What is the main difference between ABA and RDI for social skills?

ABA uses structured, data-driven teaching to build specific social behaviors like eye contact and turn-taking. RDI focuses on developing flexible thinking and relational abilities through parent-led, everyday interactions. The core difference is between learning isolated skills versus building dynamic intelligence.

Which approach is more effective for teaching social skills to children with autism?

Effectiveness depends on the child and family. ABA has decades of research supporting its ability to teach discrete social skills and is often recommended by professionals. RDI is newer but valued by families who prefer a relationship-based, low-intensity model. Many children succeed with a combination of both.

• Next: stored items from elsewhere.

-- ==== Sys2Proof/Machine/Platform.lean ====
section
/-! DEFINITION. Host, peers, reliability and power (R41, R445 to R463): Causeway links, CXL.mem accesses, the identity block, tenants, islands, trips, erasure
tables, counters, and writes of management registers; reset and boot (R464, R465). -/

namespace Sys2Proof.Machine

open Sys2Proof

/-! ## Causeway (R41, R448) -/

/-- R41, R306: CAUSEWAY_LINK_FAIL: the link leaves the routing, and the hub sends its notices; what was lost is sent again, by the hub or, on a channel, by R303 to
R306. -/
def execCausewayLinkFail (link : Nat) (s : State) : Host.Outcome State Fault Refusal :=
  .next { s with linksUp := s.linksUp.filter (· != link), msgs := s.msgs ++ if s.linksUp.contains link then s.linkNotices link else [] }

/-- R448: CAUSEWAY_LINK_UP: a link whose key exchange fails stays down. -/
def execCausewayLinkUp (link : Nat) (agreed : Bool) (s : State) : Host.Outcome State Fault Refusal :=
  if agreed && decide (link < 18) && !s.linksUp.contains link then .next { s with linksUp := insertBy (fun a b => decide (a < b)) link s.linksUp } else .next s

/-! ## The identity block (R448, R476) -/

/-- R448: DEVICE_NUMBER_WRITE: once, before the first tenant is created. -/
def execDeviceNumberWrite (value : BitVec 16) (s : State) : Host.Outcome State Fault Refusal :=
  if !s.ready || s.devNumSet then .next s else .next { s with devNum := value, devNumSet := true }

/-- R476: SECURITY_COUNTER_READ. -/
def execSecurityCounterRead (s : State) : Host.Outcome State Fault Refusal :=
  .next ({ s with security := s.security &&& 0x7FFFFFFF }.emit (.securityRead s.security))

/-- R446: a discarded host write is counted; the count saturates. -/
def countDiscard (v : Word32) : Word32 := if v &&& 0x7FFFFFFF = 0x7FFFFFFF then v else v + 1

/-! ## CXL.mem (R445, R446, R469) -/

/-- The tenant and virtual address to which a byte of the first tier is mapped. -/
def State.mappedAt (s : State) (key : Nat) : Option (Nat × Nat) :=
  (s.tenants.filter fun p => p.2.live).findSome? fun p =>
    ((s.mappedPages p.2).find? fun m => decide (m.2 ≤ key) && decide (key < m.2 + 2 ^ 16)).map fun m => (p.1, m.1 * 2 ^ 16 + (key - m.2))

/-- R411, R469: the launch in whose pinned reservations a byte of the first tier lies, and the byte's place in them. -/
def State.pinnedAt (s : State) (pa : Nat) : Option (Launch × Nat) :=
  s.launches.findSome? fun l => l.pin.bind fun p => if p.1 ≤ pa ∧ pa < p.1 + p.2 * l.rcd.part.length then some (l, pa - p.1) else none

/-- R469: the frame is one of a confidential tenant: of a mapping that is not shot down yet, of its milestone pool, or of its pinned memory. -/
def State.confHolds (s : State) (i : Nat) (pa : Nat) : Bool :=
  let t := s.tenant i
  t.live && t.cfg.conf && (inRuns ((memKey 0 t.cfg.pool, t.cfg.frames * 2 ^ 16) :: s.recordedFrames t.cfg.asid) (memKey 0 pa) ||
    match s.pinnedAt pa with | some p => p.1.tenant == i | none => false)

/-- R469: the key of the confidential tenant that a frame belongs to, by its page tables or as one of its other frames. -/
def State.confKey (s : State) (pa : Nat) : Option Nat :=
  match (s.mappedAt (memKey 0 pa)).map fun m => s.tenant m.1 with
  | some t => if t.cfg.conf then t.key else none
  | none => ((SMap.keys s.tenants).find? fun i => s.confHolds i pa).bind fun i => (s.tenant i).key

/-- R411, R419, R62: a byte of the pinned reservations of a launch, as what it holds stands in the model: the image of a workgroup that is saved, the park area, private
memory (log entry 27). -/
def State.pinnedByte (s : State) (l : Launch) (n : Nat) : Option Byte :=
  match l.pin with
  | none => none
  | some p =>
    let wgno := n / p.2
    let o := n % p.2
    let w? : Option Wg := ((s.coresOf l.uid).findSome? fun c => (s.wg? c).filter fun w => w.wgno == wgno).orElse fun _ => (l.saved.find? fun v => v.wg.wgno == wgno).map (·.wg)
    if o < imageSize then (l.saved.find? fun v => v.wg.wgno == wgno).bind fun v => s.imageByte l v o
    else if o < imageSize + parkAreaSize then w?.bind fun w => (SMap.get? w.parkArea ((o - imageSize) / 512)).map fun bs => bs.getD ((o - imageSize) % 512) 0
    else
      let q := o - imageSize - parkAreaSize
      if q < l.rcd.priv * l.rcd.usable then w?.map fun w => Mem.read w.priv (privKey (q / l.rcd.priv) (q % l.rcd.priv)) else none

/-- A byte of the first tier as the memory controller gives it, decrypted. -/
def State.plainByte (s : State) (pa : Nat) : Byte :=
  ((s.pinnedAt pa).bind fun p => s.pinnedByte p.1 p.2).getD (Mem.read s.mem (memKey 0 pa))

/-- R469: a byte of the first tier as the host reads it under a key: that of its 32-byte data unit. -/
def State.cipherAt (s : State) (k pa : Nat) : Byte := Config.cipherUnit k (pa / 32) ((List.range 32).map fun i => s.plainByte (pa / 32 * 32 + i)) (pa % 32)
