-- ==== Sys2Proof/Machine/Step.lean ====
section
/-! DEFINITION. A step: the turn at the head of the agenda; an empty agenda is filled with a round. -/

namespace Sys2Proof.Machine

open Sys2Proof

/-- One step. -/
def step (s : State) : Host.Outcome State Fault Refusal :=
  match s.turns with
  | [] => .next { s with turns := s.round }
  | t :: ts => runTurn t { s with turns := ts }

/-- `s` with an instruction where the next step takes its word from: the fetched clause of the only group of core 0, whose turn is next. -/
def State.withFetchWord (s : State) (nbits w : Nat) : State := s.placeWords (fetchWords nbits w)

end Sys2Proof.Machine
end

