-- ==== Sys2Proof/Safety.lean ====
section
/-! DEFINITION. What counts as a safe run, and the terms in which the statements say what a word does: when it comes to issue, and what it may change. -/

namespace Sys2Proof

open Sys2Proof.Machine

/-- Device and host memory is in its canonical form. -/
def MemOk (s : State) : Prop := s.mem.wf = true

/-- The step answers a next state. -/
def Runs (s : State) : Prop := ∃ t, step s = .next t

/-! ## When a word issues -/

/-- The group that `cur` names comes to issue the word: its workgroup runs, it has its clause, no acquire read holds it (R270), the counter that the word names can go up
(R128), and no register file holds an uncorrectable error (R425). -/
def Issues (s : State) (h : Head) (op : Nat) (lit : Lit) (x : Ctx) : Prop :=
  s.ctx? h op lit = some x ∧ x.grp.holdOp = none ∧ (h.ct = 0 ∨ x.grp.ct h.ct.toNat < 31) ∧ s.regsSound = true

/-- R131: the checking scoreboard has nothing to report: it is off, or no lane executes, or no place named has a write still to come. -/
def Checked (x : Ctx) (places : List Loc) : Prop :=
  x.r.chk = false ∨ x.ex = [] ∨ places.any (x.wg.busyAt x.now) = false

/-- R127, R129: no write to the places is still to come, so that a result written to one of them replaces nothing still outstanding. -/
def Quiet (x : Ctx) (ws : List (Loc × Word32)) : Prop := ∀ p ∈ ws, x.wg.busyAt x.now p.1 = false

/-! ## What a word changes -/

/-- The value that a list of results leaves at a place: the last one written there, if any. -/
def written (ws : List (Loc × Word32)) (l : Loc) : Option Word32 := ws.foldl (fun a p => if p.1 = l then some p.2 else a) none

/-- The ports that the sources of a word pop. -/
def pops (x : Ctx) (srcs : List Src) : List Nat := if x.ex.isEmpty then [] else srcs.filterMap srcPort

/-- The handles that the sources of a word free. -/
def frees (x : Ctx) (srcs : List Src) : List Nat := if x.ex.isEmpty then [] else srcs.filterMap srcHandle

/-- A group but for what a word of it may change. -/
def Machine.Group.kept (g : Group) : Group :=
  { g with
    sregs := [], handles := [], ports := [], q2Started := 0, q2Gens := [], cts := [], flags := 0, hdr := 0, wix := 0, fetched := false, tested := false
    notBefore := 0, settle := false, lastIssue := 0, seen := [], wait := none }

/-- What a group's slot holds after a word: the next word's place, the results in scalar registers, its flags, the counter that the word
names, the handles freed, the queues popped and pushed; nothing else but the times of issue. -/
structure GroupAfter (x : Ctx) (g : Group) (ws : List (Loc × Word32)) (fl : Word32) (srcs : List Src) (push : Option (Nat × Word32)) : Prop where
  rest : g.kept = x.grp.kept
  wait : g.wait = none
  place : (g.hdr, g.wix, g.fetched) = ((x.grp.next x.lit.isSome).hdr, (x.grp.next x.lit.isSome).wix, (x.grp.next x.lit.isSome).fetched)
  sregs : ∀ r, g.sreg r = (written ws (.sca x.grp.uid r)).getD (x.grp.sreg r)
  flags : g.flags = x.grp.flags ||| fl
  cts : ∀ n, n ≠ 0 → g.ct n = x.grp.ct n + (if n = x.h.ct.toNat then 1 else 0)
  handles : ∀ n, SMap.get? g.handles n = if n ∈ frees x srcs then none else SMap.get? x.grp.handles n
  ports : ∀ p, p < 6 → g.port p = (if p ∈ pops x srcs then (x.grp.port p).drop 1 else x.grp.port p) ++
    (match push with | some q => if q.1 = p then [q.2] else [] | none => [])

/-- A thread but for its predicates. -/
def Machine.Thread.noPreds (t : Thread) : Thread := { t with preds := 0 }

/-- What a workgroup holds after a word of one of its groups that writes `ws`, raises the flags `fl`, takes its sources and pushes to a queue. -/
structure WgAfter (x : Ctx) (w : Wg) (ws : List (Loc × Word32)) (fl : Word32) (srcs : List Src) (push : Option (Nat × Word32)) : Prop where
  rest : w = { x.wg with
    threads := w.threads, groups := w.groups, vregs := w.vregs, stageQ := w.stageQ, flights := w.flights, parked := w.parked
    lastIssue := w.lastIssue, issues := w.issues, hist := w.hist, reasons := w.reasons }
  parked : (∀ p ∈ x.wg.parked, p.group.uid ≠ x.grp.uid) → w.parked = x.wg.parked
  vregs : ∀ slot r, r < 256 → w.vreg slot r = (written ws (.vec slot r)).getD (x.wg.vreg slot r)
  threads : ∀ slot, (SMap.get? w.threads slot).map Thread.noPreds = (SMap.get? x.wg.threads slot).map Thread.noPreds
  preds : ∀ slot th th', SMap.get? x.wg.threads slot = some th → SMap.get? w.threads slot = some th' → ∀ p, p < 7 →
    th'.pred p = ((written ws (.pred slot p)).map (· != 0)).getD (th.pred p)
  group : ∃ g, w.group? x.g = some g ∧ GroupAfter x g ws fl srcs push
  others : ∀ j y, j ≠ x.g → x.wg.group? j = some y → y.uid ≠ x.grp.uid → w.group? j = some y
  stageQ : ∀ k, SMap.getD w.stageQ k [] =
    (if (6 ∈ pops x srcs ∧ k = 2 * (x.grp.stage - 1)) ∨ (7 ∈ pops x srcs ∧ k = 2 * (x.grp.stage - 1) + 1) then (SMap.getD x.wg.stageQ k []).drop 1
     else SMap.getD x.wg.stageQ k []) ++
    (match push with | some q => if 6 ≤ q.1 ∧ k = 2 * x.grp.stage + (q.1 - 6) then [q.2] else [] | none => [])

/-- What the module holds after such a word: every byte of memory, every other core, every die, tenant, queue, launch and platform register is
as before; of the core, its clock, its issue ports, its workgroup, and its L1 where a handle or q3 is joined (R275). -/
structure After (s t : State) (x : Ctx) (ws : List (Loc × Word32)) (fl : Word32) (srcs : List Src) (push : Option (Nat × Word32)) : Prop where
  world : t = { s with cores := t.cores, free := t.free, nextId := t.nextId }
  cores : ∀ d, d ≠ x.c → t.core d = s.core d
  core : t.core x.c = { s.core x.c with
    ck := (t.core x.c).ck, vecFree := (t.core x.c).vecFree, sideFree := (t.core x.c).sideFree, l1 := (t.core x.c).l1, wg := (t.core x.c).wg }
  l1 : frees x srcs = [] → 3 ∉ pops x srcs → (t.core x.c).l1 = (s.core x.c).l1
  wg : ∃ w, t.wg? x.c = some w ∧ WgAfter x w ws fl srcs push

/-- The registers that a result goes to: none where the destination is a queue. -/
def results (x : Ctx) (n : Nat) (d : Dst) (f : Nat → Word64) : List (Loc × Word32) := if (dstPort d).isSome then [] else dstWrites x n d f

/-- The push that a result makes: where the destination is a queue and a lane executes. -/
def pushOf (x : Ctx) (d : Dst) (v : Word64) : Option (Nat × Word32) := (dstPort d).bind fun p => if x.ex.isEmpty then none else some (p, lo32 v)

end Sys2Proof
end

Is RDI covered by insurance like ABA often is?

No, RDI is rarely covered by insurance because it is considered an educational or developmental program rather than a medical treatment. ABA is widely covered by private insurance and Medicaid in most states. Check with your insurance provider and a free matching service to explore options.

Can I combine ABA and RDI for social skills?

Yes, some families use ABA to build foundational skills and RDI to encourage generalization into real relationships. This blended approach requires coordination between the ABA provider and the RDI consultant to ensure consistency. A free matching service can help you find providers open to collaboration.

How do I know if my child is a good candidate for RDI?

RDI works best for children who have some language and basic social motivation and benefit from low-pressure, parent-led interaction. It also requires parents to be consistently available and committed to training. A consultation with a certified RDI consultant can help determine fit.

What should I look for when choosing an ABA provider for social skills?

Ensure the supervising clinician is a BCBA with experience in social skills programming. Ask how they individualize goals, track progress, and support generalization. Look for a warm, respectful interaction style. A free matching service like Get Started with ABA can connect you with vetted providers in your area.